[Stored data entries]
-=-=-

/-- The counter of the first row of R236 that a frame of len bytes meets. -/
def rxRow (p len maxlen held : Nat) (fcsOk symErr : Bool) : Option Nat :=
  if fifoSize p < held + maxlen + 32 then some (Reg.EMAC_RXOVF p)
  else if symErr then some (Reg.EMAC_RXSYMERR p)
  else if len < 64 then some (if fcsOk then Reg.EMAC_RXRUNT p else Reg.EMAC_RXFRAG p)
  else if maxlen < len then some (if fcsOk then Reg.EMAC_RXLONG p else Reg.EMAC_RXJABBER p)
  else if fcsOk then none
  else some (Reg.EMAC_RXFCSERR p)

/-- The size counter of a frame of len bytes. -/
def sizeReg (p len : Nat) : Nat :=
  if len ≤ 64 then Reg.EMAC_RX64 p else if len ≤ 127 then Reg.EMAC_RX65_127 p else if len ≤ 255 then Reg.EMAC_RX128_255 p
  else if len ≤ 511 then Reg.EMAC_RX256_511 p else if len ≤ 1023 then Reg.EMAC_RX512_1023 p
  else if len ≤ 1518 then Reg.EMAC_RX1024_1518 p else Reg.EMAC_RX1519_MAX p

/-- Statistics of a frame port p passes to the switch (R251). -/
def State.rxStats (s : State) (p : Nat) (b : List Byte) : State :=
  let da := beAt b 0 6
  let s := (s.bump (Reg.EMAC_RXOK p) 1 7).bump (Reg.EMAC_RXOCT p) (b.length + 4) 7
  let s := s.bump (sizeReg p (b.length + 4)) 1 7
  if da = 2 ^ 48 - 1 then s.bump (Reg.EMAC_RXBCAST p) 1 7
  else if nbit da 40 then s.bump (Reg.EMAC_RXMCAST p) 1 7 else s

/-- Rate in Mb/s at which the receive FIFO of port p drains into the switch: its write share (R255). -/
def fifoRate (p : Nat) : Nat := if p < 4 then 10000 else if p < 12 then 1000 else 10

/-- Bytes in the receive FIFO of port p at local time t (R237): admission never waits (R263), so it drains all the time (log entry 77). -/
def State.fifoHeld (s : State) (p t : Nat) : Nat :=
  let q := (s.emacOf p).fifo
  q.1 - fifoRate p * (t - q.2) / 8000

/-- A frame of n bytes whose SFD came age ns ago has gone through the receive FIFO of port p. -/
def State.fifoFill (s : State) (p n age : Nat) : State :=
  s.setEmac p { s.emacOf p with fifo := (s.fifoHeld p (s.now - age) + n - fifoRate p * age / 8000, s.now) }

/-- The frame as it enters the switch at external port p with a receive stamp; its SFD came age ns ago. -/
def State.portFrame (s : State) (p : Nat) (b : List Byte) (stamp age : Nat) : SwFrame :=
  { bytes := b, port := p, tc := 0, epoch := s.epoch, at_ := s.now - age, stamp := stamp, bin := s.tsy.full }

/-- The receive stamp at port p of an SFD that reached its MAC age ns ago (R323). -/
def State.rxStamp (s : State) (p age : Nat) : Nat :=
  s.fullBack (age + s.rf (Reg.TSY_PLAT p) 15 0 + (if p < 12 then 0 else s.linkHalf)) % 2 ^ 32

/-- A frame that passed its checks is mirrored by the active; one that finds no room on the pair link is dropped (R17, R513). -/
def State.mirror (s : State) (p stamp : Nat) (b : List Byte) : State :=
  if s.rf Reg.PAIR_STAT 1 0 = 1 ∧ p ≠ 3 ∧ s.rb Reg.PAIR_CTL (16 + p) then
    if s.ethLink 3 && decide (s.pair.lineTo ≤ s.now + Config.pairRoom) then
      s.pairLine ([0x01, BitVec.ofNat 8 p] ++ beBytes 2 (b.length + 4) ++ beBytes 4 stamp ++ b ++ leBytes 4 (crc32 b))
    else (s.bump Reg.PAIR_MIRDROP 1 8).ist Reg.pgPAIR 4
  else s

/-- The copy of frame i in queue k, released by cut-through, is being sent when its ingress check fails: its port selected it (R274) and
ends it with the inverse FCS (R238). -/
def State.stompStart (s : State) (i k : Nat) : State :=
  let p := k / 8
  let s := (List.range 8).foldl (fun t c => t.cbsSync p c) s
  if s.portMay p && s.pickClass p == some (k % 8) && (s.queueOf k).head?.any (fun c => c.fid == i && c.ct) then
    let s := State.ethSelect p true 1 s
    match (s.emacOf p).tx with
    | some t => if t.fid = i then s.setEmac p { s.emacOf p with tx := some { t with bad := true } } else s
    | none => s
  else s

/-- A copy of frame i that queue k still holds leaves it uncounted. -/
def State.stompRest (s : State) (i k : Nat) : State :=
  if (s.queueOf k).any (fun d => d.fid == i) then
    ((s.setQueue k ((s.queueOf k).filter (fun d => d.fid != i))).freeCopy i k).wdSync (k / 8)
  else s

-=-=-

■ WHAT YOU ARE ASKED TO DO
The answer must hold exactly the lines of the entries above, from the first line through the line that contains "def State.fifoHeld (s", and no others.

■ EXERCISE OUTPUT
/-- The counter of the first row of R236 that a frame of len bytes meets. -/
def rxRow (p len maxlen held : Nat) (fcsOk symErr : Bool) : Option Nat :=
  if fifoSize p < held + maxlen + 32 then some (Reg.EMAC_RXOVF p)
  else if symErr then some (Reg.EMAC_RXSYMERR p)
  else if len < 64 then some (if fcsOk then Reg.EMAC_RXRUNT p else Reg.EMAC_RXFRAG p)
  else if maxlen < len then some (if fcsOk then Reg.EMAC_RXLONG p else Reg.EMAC_RXJABBER p)
  else if fcsOk then none
  else some (Reg.EMAC_RXFCSERR p)

/-- The size counter of a frame of len bytes. -/
def sizeReg (p len : Nat) : Nat :=
  if len ≤ 64 then Reg.EMAC_RX64 p else if len ≤ 127 then Reg.EMAC_RX65_127 p else if len ≤ 255 then Reg.EMAC_RX128_255 p
  else if len ≤ 511 then Reg.EMAC_RX256_511 p else if len ≤ 1023 then Reg.EMAC_RX512_1023 p
  else if len ≤ 1518 then Reg.EMAC_RX1024_1518 p else Reg.EMAC_RX1519_MAX p

/-- Statistics of a frame port p passes to the switch (R251). -/
def State.rxStats (s : State) (p : Nat) (b : List Byte) : State :=
  let da := beAt b 0 6
  let s := (s.bump (Reg.EMAC_RXOK p) 1 7).bump (Reg.EMAC_RXOCT p) (b.length + 4) 7
  let s := s.bump (sizeReg p (b.length + 4)) 1 7
  if da = 2 ^ 48 - 1 then s.bump (Reg.EMAC_RXBCAST p) 1 7
  else if nbit da 40 then s.bump (Reg.EMAC_RXMCAST p) 1 7 else s

/-- Rate in Mb/s at which the receive FIFO of port p drains into the switch: its write share (R255). -/
def fifoRate (p : Nat) : Nat := if p < 4 then 10000 else if p < 12 then 1000 else 10

/-- Bytes in the receive FIFO of port p at local time t (R237): admission never waits (R263), so it drains all the time (log entry 77). -/
def State.fifoHeld (s : State) (p t : Nat) : Nat :=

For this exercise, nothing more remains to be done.